• _Supplied records_
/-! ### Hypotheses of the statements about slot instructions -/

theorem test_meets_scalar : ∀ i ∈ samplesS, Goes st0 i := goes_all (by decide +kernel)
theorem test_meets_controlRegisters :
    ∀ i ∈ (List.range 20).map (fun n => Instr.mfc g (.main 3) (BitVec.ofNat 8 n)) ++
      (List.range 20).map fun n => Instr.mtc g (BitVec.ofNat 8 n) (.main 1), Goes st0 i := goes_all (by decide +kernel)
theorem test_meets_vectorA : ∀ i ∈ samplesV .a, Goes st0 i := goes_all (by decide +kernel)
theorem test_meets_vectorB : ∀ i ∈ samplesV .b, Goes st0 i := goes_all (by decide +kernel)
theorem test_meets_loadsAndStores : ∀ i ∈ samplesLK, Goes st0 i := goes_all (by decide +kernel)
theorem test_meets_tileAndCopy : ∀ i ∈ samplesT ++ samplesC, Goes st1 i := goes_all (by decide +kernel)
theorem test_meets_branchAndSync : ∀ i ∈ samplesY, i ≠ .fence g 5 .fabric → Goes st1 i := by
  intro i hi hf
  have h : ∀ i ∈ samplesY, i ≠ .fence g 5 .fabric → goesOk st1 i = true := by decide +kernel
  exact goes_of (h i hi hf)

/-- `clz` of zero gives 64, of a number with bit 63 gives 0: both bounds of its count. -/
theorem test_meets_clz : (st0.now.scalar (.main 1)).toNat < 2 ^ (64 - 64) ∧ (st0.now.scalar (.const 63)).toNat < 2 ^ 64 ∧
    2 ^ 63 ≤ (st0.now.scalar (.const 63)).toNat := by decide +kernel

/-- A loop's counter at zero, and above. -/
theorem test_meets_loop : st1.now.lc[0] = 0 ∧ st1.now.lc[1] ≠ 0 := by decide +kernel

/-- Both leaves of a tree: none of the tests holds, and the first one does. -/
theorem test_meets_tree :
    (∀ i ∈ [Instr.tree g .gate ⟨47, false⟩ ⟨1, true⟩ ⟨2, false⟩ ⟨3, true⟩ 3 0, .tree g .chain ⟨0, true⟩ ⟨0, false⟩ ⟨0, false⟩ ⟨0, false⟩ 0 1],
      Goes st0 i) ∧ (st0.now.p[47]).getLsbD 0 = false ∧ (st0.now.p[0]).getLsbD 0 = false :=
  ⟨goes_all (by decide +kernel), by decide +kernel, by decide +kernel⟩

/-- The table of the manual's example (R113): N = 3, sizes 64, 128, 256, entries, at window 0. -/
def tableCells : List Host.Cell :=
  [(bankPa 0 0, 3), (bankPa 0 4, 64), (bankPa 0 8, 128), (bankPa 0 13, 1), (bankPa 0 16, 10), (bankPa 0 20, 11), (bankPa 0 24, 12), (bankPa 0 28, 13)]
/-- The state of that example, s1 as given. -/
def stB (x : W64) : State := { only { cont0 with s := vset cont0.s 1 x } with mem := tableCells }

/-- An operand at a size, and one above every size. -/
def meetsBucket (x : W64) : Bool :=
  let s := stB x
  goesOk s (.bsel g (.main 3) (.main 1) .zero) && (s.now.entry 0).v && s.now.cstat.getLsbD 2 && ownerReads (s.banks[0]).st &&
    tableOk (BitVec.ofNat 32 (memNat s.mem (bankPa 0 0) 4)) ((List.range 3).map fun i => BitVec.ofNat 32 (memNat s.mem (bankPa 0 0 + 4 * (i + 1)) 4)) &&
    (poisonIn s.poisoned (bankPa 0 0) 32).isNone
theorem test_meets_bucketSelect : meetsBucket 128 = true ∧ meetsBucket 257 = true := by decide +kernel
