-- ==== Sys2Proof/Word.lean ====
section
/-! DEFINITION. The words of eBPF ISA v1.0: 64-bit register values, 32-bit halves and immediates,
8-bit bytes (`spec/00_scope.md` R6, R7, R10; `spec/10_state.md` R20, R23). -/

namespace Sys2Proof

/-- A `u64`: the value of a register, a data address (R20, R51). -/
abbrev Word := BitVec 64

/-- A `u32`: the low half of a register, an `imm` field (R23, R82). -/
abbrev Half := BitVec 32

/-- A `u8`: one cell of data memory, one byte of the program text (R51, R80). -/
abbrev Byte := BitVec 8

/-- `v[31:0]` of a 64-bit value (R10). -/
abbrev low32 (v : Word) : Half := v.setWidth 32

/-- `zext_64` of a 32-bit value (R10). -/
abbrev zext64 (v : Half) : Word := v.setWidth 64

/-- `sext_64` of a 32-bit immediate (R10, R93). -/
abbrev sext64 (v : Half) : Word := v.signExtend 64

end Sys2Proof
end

• _Exercise_
Repeat the entries above exactly, beginning at their first line and ending with the line that contains "(BitVec.ofNat 8 n)) ++", with nothing added.

• _Exercise output_
/-! ### Hypotheses of the statements about slot instructions -/

theorem test_meets_scalar : ∀ i ∈ samplesS, Goes st0 i := goes_all (by decide +kernel)
theorem test_meets_controlRegisters :
    ∀ i ∈ (List.range 20).map (fun n => Instr.mfc g (.main 3) (BitVec.ofNat 8 n)) ++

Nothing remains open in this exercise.